Exercise objective:
Where does the word "filter" appear in the data? Copy every line that holds it.

Data records:
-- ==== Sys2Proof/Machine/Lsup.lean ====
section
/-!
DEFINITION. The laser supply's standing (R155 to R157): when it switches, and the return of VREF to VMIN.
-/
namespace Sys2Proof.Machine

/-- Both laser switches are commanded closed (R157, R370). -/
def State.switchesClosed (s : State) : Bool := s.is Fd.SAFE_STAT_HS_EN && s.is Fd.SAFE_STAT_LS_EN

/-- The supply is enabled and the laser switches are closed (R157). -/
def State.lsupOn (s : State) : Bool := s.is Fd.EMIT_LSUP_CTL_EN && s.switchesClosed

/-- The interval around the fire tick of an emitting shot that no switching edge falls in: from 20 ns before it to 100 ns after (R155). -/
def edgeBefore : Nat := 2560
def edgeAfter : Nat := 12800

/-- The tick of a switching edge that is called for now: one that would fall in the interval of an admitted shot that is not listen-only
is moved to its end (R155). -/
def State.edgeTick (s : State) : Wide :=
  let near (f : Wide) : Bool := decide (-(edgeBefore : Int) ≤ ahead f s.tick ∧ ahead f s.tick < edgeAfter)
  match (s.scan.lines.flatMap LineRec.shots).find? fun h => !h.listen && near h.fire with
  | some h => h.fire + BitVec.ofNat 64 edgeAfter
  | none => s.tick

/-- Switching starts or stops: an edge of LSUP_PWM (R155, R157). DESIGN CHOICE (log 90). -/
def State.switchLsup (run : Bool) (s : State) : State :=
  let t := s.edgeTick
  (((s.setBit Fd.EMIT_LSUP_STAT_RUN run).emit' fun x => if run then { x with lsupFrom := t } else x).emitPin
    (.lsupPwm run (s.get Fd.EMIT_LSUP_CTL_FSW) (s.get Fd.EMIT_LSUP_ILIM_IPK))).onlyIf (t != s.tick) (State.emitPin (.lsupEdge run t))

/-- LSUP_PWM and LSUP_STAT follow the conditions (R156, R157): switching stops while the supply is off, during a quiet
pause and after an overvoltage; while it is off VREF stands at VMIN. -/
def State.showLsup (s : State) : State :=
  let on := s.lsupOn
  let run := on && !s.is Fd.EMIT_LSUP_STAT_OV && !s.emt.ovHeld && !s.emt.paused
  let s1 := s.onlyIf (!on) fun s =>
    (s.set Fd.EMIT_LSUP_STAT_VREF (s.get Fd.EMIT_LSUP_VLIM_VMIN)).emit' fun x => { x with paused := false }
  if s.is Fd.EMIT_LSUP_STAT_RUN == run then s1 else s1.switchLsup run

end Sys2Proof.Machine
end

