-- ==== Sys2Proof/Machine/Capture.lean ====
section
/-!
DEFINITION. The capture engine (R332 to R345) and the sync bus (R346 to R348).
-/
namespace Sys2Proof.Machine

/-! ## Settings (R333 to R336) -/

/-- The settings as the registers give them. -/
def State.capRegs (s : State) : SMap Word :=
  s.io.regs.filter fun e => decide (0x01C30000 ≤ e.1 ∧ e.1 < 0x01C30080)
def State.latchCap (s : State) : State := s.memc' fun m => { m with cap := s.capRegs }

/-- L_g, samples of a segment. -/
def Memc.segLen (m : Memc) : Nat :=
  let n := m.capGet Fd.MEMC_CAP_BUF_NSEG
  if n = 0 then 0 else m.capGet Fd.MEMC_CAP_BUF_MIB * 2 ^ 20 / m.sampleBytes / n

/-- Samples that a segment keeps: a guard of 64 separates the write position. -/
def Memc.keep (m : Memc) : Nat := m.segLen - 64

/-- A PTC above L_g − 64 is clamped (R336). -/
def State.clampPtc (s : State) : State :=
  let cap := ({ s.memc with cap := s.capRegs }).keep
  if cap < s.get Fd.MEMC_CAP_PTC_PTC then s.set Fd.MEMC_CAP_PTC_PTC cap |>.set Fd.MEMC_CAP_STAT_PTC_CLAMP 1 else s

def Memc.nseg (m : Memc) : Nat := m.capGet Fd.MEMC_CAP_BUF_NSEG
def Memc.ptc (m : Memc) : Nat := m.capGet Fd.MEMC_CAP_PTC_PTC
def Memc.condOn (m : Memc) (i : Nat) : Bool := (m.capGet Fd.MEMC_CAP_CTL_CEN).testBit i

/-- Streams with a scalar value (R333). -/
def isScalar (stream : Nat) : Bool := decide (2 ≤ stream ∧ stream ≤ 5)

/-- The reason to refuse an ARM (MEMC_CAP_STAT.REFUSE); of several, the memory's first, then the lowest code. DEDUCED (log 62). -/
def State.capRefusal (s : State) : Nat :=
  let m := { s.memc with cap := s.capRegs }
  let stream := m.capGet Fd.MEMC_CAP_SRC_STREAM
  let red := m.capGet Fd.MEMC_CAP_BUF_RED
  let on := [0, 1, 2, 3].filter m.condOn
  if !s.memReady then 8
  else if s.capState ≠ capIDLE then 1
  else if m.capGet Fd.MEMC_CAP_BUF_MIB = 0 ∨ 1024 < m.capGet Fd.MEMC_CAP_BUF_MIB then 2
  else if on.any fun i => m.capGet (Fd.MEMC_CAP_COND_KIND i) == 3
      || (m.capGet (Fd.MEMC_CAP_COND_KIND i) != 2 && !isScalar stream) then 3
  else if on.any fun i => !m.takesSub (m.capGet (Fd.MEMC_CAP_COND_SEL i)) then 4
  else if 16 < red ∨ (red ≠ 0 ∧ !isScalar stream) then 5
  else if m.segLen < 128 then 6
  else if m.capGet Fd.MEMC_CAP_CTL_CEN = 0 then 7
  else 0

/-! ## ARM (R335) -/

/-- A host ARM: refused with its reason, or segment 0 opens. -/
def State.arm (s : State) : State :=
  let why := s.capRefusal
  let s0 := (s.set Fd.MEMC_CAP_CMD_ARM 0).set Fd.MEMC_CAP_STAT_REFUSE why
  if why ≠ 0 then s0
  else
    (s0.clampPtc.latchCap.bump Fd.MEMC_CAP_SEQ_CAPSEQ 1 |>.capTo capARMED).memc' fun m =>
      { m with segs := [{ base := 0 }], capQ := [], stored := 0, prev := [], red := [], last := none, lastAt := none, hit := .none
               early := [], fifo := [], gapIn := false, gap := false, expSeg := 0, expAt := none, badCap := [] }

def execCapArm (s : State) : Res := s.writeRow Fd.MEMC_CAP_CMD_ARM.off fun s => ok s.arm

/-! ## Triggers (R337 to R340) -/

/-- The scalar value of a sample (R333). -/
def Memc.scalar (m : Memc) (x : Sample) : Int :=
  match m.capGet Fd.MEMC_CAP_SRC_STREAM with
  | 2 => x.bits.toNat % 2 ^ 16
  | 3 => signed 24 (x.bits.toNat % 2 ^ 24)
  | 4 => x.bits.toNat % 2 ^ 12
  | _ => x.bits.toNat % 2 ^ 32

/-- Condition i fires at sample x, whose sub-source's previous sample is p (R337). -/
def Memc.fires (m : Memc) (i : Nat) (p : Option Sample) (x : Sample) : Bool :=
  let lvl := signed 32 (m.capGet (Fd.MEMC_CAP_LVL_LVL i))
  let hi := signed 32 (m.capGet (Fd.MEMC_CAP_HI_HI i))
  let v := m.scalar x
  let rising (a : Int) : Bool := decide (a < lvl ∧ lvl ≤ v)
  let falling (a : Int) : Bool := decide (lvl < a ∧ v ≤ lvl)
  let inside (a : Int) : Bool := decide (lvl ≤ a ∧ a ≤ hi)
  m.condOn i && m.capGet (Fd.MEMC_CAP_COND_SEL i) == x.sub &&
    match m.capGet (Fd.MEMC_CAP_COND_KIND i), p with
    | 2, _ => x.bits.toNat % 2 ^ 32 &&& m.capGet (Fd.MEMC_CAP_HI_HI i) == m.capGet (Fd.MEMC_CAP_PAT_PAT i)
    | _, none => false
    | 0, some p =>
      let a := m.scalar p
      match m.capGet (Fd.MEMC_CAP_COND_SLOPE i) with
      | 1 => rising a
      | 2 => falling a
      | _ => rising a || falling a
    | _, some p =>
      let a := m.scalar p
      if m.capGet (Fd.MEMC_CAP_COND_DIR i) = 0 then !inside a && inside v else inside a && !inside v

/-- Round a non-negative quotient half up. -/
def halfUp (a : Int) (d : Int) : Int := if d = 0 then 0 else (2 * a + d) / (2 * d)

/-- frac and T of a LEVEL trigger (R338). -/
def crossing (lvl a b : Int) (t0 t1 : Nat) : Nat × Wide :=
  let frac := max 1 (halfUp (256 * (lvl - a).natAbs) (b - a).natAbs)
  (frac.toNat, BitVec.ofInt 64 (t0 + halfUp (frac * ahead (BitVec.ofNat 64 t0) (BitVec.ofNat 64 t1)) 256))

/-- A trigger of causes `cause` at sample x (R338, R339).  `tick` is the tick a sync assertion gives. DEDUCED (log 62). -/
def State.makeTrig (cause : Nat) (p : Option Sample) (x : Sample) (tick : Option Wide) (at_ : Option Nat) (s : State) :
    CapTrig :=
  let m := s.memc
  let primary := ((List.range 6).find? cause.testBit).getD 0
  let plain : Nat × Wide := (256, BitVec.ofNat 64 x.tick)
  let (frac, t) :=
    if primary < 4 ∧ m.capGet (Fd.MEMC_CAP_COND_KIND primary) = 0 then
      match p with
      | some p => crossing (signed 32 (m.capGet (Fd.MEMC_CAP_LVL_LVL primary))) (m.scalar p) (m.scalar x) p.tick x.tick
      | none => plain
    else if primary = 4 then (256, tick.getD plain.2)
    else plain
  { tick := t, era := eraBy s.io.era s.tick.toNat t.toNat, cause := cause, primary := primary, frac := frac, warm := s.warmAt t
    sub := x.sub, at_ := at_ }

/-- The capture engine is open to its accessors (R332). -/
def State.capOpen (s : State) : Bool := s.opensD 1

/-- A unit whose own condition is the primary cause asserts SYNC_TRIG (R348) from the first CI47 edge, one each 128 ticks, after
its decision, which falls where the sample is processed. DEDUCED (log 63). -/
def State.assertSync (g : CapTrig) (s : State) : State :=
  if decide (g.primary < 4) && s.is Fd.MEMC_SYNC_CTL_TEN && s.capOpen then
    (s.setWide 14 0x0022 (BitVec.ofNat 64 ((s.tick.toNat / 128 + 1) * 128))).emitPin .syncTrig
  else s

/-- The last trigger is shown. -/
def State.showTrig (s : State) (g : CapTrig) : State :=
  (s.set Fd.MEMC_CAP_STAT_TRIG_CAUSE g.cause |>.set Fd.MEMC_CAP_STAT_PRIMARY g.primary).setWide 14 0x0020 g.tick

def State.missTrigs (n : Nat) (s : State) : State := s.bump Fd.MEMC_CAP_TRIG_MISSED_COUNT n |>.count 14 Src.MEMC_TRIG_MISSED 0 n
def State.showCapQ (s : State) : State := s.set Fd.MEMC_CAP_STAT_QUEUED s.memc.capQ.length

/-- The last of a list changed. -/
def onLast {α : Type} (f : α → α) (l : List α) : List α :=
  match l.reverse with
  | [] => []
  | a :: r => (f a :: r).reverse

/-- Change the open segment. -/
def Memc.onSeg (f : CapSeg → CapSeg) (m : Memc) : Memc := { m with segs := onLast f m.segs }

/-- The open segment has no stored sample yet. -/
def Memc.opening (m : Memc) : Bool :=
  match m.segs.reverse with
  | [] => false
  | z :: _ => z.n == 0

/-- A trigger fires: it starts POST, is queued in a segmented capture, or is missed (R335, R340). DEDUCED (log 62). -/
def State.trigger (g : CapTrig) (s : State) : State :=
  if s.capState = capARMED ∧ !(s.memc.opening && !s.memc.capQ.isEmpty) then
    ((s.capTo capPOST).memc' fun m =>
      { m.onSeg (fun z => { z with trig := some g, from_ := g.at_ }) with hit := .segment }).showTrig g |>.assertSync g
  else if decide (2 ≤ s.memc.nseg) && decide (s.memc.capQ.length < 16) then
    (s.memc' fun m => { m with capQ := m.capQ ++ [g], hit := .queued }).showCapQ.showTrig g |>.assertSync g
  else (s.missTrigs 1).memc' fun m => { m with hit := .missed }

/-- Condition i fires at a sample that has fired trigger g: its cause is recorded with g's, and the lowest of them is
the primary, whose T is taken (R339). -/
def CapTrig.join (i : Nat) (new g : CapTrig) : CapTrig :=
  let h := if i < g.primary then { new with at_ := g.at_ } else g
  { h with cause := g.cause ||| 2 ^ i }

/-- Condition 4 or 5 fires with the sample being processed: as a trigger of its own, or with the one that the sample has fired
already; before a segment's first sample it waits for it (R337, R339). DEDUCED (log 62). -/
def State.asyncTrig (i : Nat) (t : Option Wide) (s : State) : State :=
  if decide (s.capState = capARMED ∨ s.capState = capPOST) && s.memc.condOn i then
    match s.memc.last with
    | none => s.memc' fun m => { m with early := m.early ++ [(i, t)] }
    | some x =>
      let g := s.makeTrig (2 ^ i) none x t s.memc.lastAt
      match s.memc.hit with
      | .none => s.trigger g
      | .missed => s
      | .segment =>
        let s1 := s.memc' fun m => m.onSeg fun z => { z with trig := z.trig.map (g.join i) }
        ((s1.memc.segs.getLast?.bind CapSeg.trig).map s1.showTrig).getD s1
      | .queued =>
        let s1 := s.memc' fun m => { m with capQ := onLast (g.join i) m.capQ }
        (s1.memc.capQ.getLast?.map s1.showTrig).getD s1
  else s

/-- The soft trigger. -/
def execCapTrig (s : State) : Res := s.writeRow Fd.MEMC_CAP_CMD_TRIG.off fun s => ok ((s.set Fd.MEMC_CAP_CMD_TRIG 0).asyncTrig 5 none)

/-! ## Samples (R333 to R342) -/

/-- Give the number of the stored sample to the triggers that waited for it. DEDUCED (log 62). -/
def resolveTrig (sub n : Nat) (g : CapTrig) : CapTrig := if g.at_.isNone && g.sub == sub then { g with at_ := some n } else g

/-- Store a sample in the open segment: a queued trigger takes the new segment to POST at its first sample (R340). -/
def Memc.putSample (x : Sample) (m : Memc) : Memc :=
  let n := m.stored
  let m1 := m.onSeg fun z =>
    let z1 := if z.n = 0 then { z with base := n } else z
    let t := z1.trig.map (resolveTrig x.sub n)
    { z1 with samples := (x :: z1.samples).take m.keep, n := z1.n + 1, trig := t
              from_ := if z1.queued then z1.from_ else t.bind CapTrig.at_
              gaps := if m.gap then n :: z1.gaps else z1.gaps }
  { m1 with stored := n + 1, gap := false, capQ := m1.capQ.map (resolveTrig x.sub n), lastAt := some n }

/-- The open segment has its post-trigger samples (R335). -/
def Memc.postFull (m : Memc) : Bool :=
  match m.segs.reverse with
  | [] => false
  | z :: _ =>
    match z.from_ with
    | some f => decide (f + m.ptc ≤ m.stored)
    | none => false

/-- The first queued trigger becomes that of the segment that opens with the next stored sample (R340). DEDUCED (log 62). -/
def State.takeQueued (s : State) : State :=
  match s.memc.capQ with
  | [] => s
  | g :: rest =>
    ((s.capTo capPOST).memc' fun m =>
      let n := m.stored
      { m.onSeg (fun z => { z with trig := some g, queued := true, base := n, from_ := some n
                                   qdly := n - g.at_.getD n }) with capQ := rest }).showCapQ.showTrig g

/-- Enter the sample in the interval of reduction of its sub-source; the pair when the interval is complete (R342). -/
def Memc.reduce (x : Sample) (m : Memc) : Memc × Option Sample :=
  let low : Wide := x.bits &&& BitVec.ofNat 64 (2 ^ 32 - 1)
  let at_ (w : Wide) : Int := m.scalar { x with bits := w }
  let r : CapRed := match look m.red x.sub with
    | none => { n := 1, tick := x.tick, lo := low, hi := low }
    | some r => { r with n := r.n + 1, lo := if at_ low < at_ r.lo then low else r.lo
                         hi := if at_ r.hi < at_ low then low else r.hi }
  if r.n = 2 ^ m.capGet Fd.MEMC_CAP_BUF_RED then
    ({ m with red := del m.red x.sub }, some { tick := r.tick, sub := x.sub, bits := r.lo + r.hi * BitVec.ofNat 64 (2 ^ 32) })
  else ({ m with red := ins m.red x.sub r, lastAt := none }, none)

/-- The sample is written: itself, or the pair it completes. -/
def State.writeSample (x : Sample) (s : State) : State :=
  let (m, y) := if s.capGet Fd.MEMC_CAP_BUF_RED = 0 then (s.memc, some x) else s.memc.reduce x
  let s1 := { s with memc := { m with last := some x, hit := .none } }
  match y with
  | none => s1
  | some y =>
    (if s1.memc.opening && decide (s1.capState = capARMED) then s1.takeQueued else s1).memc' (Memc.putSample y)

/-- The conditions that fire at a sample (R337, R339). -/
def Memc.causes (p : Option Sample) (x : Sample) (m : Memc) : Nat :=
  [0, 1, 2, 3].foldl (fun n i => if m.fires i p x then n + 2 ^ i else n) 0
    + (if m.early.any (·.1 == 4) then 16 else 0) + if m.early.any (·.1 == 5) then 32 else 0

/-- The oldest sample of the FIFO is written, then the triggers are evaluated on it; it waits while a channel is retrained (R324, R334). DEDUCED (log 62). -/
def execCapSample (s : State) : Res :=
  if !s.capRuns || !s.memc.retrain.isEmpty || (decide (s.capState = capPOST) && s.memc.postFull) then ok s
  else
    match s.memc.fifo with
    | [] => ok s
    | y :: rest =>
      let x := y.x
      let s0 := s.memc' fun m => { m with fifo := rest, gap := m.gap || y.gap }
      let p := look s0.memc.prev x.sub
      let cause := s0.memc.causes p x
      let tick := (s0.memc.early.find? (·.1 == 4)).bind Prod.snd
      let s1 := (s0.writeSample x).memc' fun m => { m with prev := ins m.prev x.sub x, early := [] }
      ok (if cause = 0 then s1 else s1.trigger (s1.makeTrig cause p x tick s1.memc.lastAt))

Finished exercise:
  s.io.regs.filter fun e => decide (0x01C30000 ≤ e.1 ∧ e.1 < 0x01C30080)
  let on := [0, 1, 2, 3].filter m.condOn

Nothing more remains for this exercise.